DOI: 10.4230/LIPIcs.ITCS.2024.42

Time- and Communication-Efficient Overlay Network Construction via Gossip

Authors: Fabien Dufoulon, Michael Moorman, William K. Moses Jr., and Gopal Pandurangan

Published in: LIPIcs, Volume 287, 15th Innovations in Theoretical Computer Science Conference (ITCS 2024)

Abstract

We focus on the well-studied problem of distributed overlay network construction. We consider a synchronous gossip-based communication model where in each round a node can send a message of small size to another node whose identifier it knows. The network is assumed to be reconfigurable, i.e., a node can add new connections (edges) to other nodes whose identifier it knows or drop existing connections. Each node initially has only knowledge of its own identifier and the identifiers of its neighbors. The overlay construction problem is, given an arbitrary (connected) graph, to reconfigure it to obtain a bounded-degree expander graph as efficiently as possible. The overlay construction problem is relevant to building real-world peer-to-peer network topologies that have desirable properties such as low diameter, high conductance, robustness to adversarial deletions, etc. Our main result is that we show that starting from any arbitrary (connected) graph G on n nodes and m edges, we can construct an overlay network that is a constant-degree expander in polylog rounds using only Õ(n) messages. Our time and message bounds are both essentially optimal (up to polylogarithmic factors).
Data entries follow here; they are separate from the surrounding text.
/-- Collectives (R271-R278, R382, R437). A COLL at the head waits for its reads, takes its semaphore, or waits for it, and its rank arrives at the next instance of its record;
a rank that breaks the rules abandons the instance; the last arrival fixes T0. A row of a step is what its operation makes of the source's words,
converted to the wire format where the ranks differ: PUT writes it to the block of dst in the Local Store, SET, ADD and ADDT set it in or add it to the
accumulator window of dst, in a cycle of the tile's bank and when the device chooses to begin. When every step has completed the
instance closes, its semaphore is posted, and its COLLs complete. -/
def Obligations.CollectivesRun : Prop :=
  (∀ (s : State) (u : SuiteId) (c : Cmd) (rest : List Cmd) (off rank : Nat) (given : Option Nat) (h : List Byte) (recs : List (List Byte)) (s0 : State),
    let seg := imageSegOf s (.bank u c.bank)
    let wcs := fieldAt h 0x10 1
    let sem : Fin 16 := ⟨wcs % 16, Nat.mod_lt _ (by decide)⟩
    let s1 := if wcs.testBit 4 then takeCs s0 c.tenant sem else s0
    let j := joinInst s1 c.tenant seg off u (some (h, recs))
    (s.suite u).cqueue = c :: rest → c.op = .coll off rank given → c.status = .popped → c.trapLevel = 0 → (s.suite u).stopped = false →
    (readRecord s u c.dual c.tenant seg off = (.wait, s0) → exec (.collArrival u) s = .next s0) ∧
    (readRecord s u c.dual c.tenant seg off = (.ok (some (h, recs)), s0) →
      (wcs.testBit 4 = true → (s0.tenant c.tenant).cs.get sem = 0 → exec (.collArrival u) s = .next s0) ∧
      (∀ x, wcs.testBit 4 = false ∨ (s0.tenant c.tenant).cs.get sem ≠ 0 → j.2.pkg.colls[j.1]? = some x →
        (arrivalBad x u rank = true → x.abandoned = false → answers (.collArrival u) s fun t =>
          (t.suite u).cqueue = rest ∧ ∃ y, t.pkg.colls[j.1]? = some y ∧ y.abandoned = true ∧ y.ranks = x.ranks) ∧
        (arrivalBad x u rank = false → x.scope ≠ 3 → answers (.collArrival u) s fun t =>
          (t.suite u).cqueue = rest ∧
          (t.suite u).crun = (s.suite u).crun ++ [{ c with op := .coll off rank (some j.1), status := .running }] ∧
          ∃ y, t.pkg.colls[j.1]? = some y ∧ y.ranks = x.ranks ++ [(rank, u)] ∧ y.abandoned = false ∧
            (x.t0 = none → 0 < x.nrank → x.nrank ≤ x.ranks.length + 1 + x.remote.length → y.t0 = some 0))))) ∧
  (∀ (s : State) (i n op src dst time : Nat) (x : CollInst) (us ud : SuiteId), s.pkg.colls[i]? = some x →
    let y := (progressOf x n).1
    let hold := (progressOf x n).2
    let blk := fun (u : SuiteId) (col : Nat) => (BitVec.ofNat 32 (leNat (lsRead s u (x.lsAddr + 512 * y + 4 * col) 4)) : W32)
    let acc := fun (u : SuiteId) (col : Nat) => accGet s u (rankTile s x i u) ⟨y % 128, Nat.mod_lt _ (by decide)⟩ ⟨col % 128, Nat.mod_lt _ (by decide)⟩
    let sent := fun (col : Nat) => let v := if op ≤ 1 then blk us col else acc us col
      if src ≠ dst ∧ x.int = false then BitVec.ofNat 32 (cvt (dec (cvt (dec32 v) x.wire 0 false).1 x.wire) .fp32 0 false).1 else v
    let row := (List.range x.cols).map sent
    (instRuns s x = false → exec (.collStep i) s = .next s) ∧
    (instRuns s x = true → (List.range x.steps.length).filter (stepReady s x) = [n] → x.steps[n]? = some (op, src, dst, time) →
      rankSuite x src = some us → rankSuite x dst = some ud → partStopped s us = false → s.pkg.flips = [] →
      (op = 3 → partStopped s ud = false → exec (.collStep i) s =
        .next (rowDone (lsWrite s ud (x.lsAddr + 512 * y) (row.flatMap fun v => leBytes 4 v.toNat)) x i n y)) ∧
      (∀ kk c, op ≤ 2 → collCmd s ud i = some kk → (s.suite ud).crun[kk]? = some c → c.trapLevel = 0 → ologMode s x.tenant = 0 →
        let k := c.accTile x.acck
        let bank := k.val % 8
        let mine := rcycOf s ud % 8 = bank ∧ (s.room ud).stopped = false ∧ paused s ud = false ∧ ¬ bank ∈ (s.room ud).portRows ∧ unitDrains s ud hold bank = false
        let later := if y = 0 then { s with fresh := s.fresh + 1 } else s
        (¬ mine → exec (.collStep i) s = .next s) ∧
        (mine → portClash s ud bank = none → exec (.collStep i) s = .next (if y = 0 ∧ Config.choice s.fresh % 2 = 1 then later else
          rowDone (row.zipIdx.foldl (fun t p => accPutWord t ud k ⟨y % 128, Nat.mod_lt _ (by decide)⟩ ⟨p.2 % 128, Nat.mod_lt _ (by decide)⟩
            (op != 0) x.int p.1) (takePort later ud k)) x i n y))))) ∧
  (∀ (s : State) (i r : Nat) (x : CollInst) (u : SuiteId), s.pkg.colls[i]? = some x →
    (x.abandoned = false → x.closed = true ∨ instRuns s x = false ∨ x.doneSteps.length < x.steps.length →
      exec (.collInstanceCompletion i) s = .next s) ∧
    (∀ k c, instRuns s x = true → x.closed = false → x.steps.length ≤ x.doneSteps.length → x.ranks = [(r, u)] → collCmd s u i = some k →
      (s.suite u).crun[k]? = some c → c.trapLevel = 0 → c.status = .running → c.tok.pushEn = 0 → c.discard = false → (s.suite u).stopped = false → paused s u = false →
      answers (.collInstanceCompletion i) s fun t =>
        t.pkg.colls = s.pkg.colls.modify i (fun y => { y with closed := true }) ∧ (t.suite u).crun = (s.suite u).crun.eraseIdx k ∧
        doneIn s t (.bank u c.bank) c.kind c.dn ∧
        ∀ tn, (t.tenant tn).cs = match x.post with
          | some n => if tn = x.tenant then ((postCs s tn ⟨n % 16, Nat.mod_lt _ (by decide)⟩).tenant tn).cs else (s.tenant tn).cs
          | none => (s.tenant tn).cs))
Our distributed overlay construction protocol is very lightweight as it uses gossip (each node communicates with only one neighbor in each round) and also scalable as it uses only Õ(n) messages, which is sublinear in m (even when m is moderately dense). To the best of our knowledge, this is the first result that achieves overlay network construction in polylog rounds and o(m) messages. Our protocol uses graph sketches in a novel way to construct an expander overlay that is both time and communication efficient. A consequence of our overlay construction protocol is that distributed computation can be performed very efficiently in this model. In particular, a wide range of fundamental tasks such as broadcast, leader election, and minimum spanning tree (MST) construction can be accomplished in polylog rounds and Õ(n) message complexity in any graph.

Cite as

Fabien Dufoulon, Michael Moorman, William K. Moses Jr., and Gopal Pandurangan. Time- and Communication-Efficient Overlay Network Construction via Gossip. In 15th Innovations in Theoretical Computer Science Conference (ITCS 2024). Leibniz International Proceedings in Informatics (LIPIcs), Volume 287, pp. 42:1-42:23, Schloss Dagstuhl – Leibniz-Zentrum für Informatik (2024)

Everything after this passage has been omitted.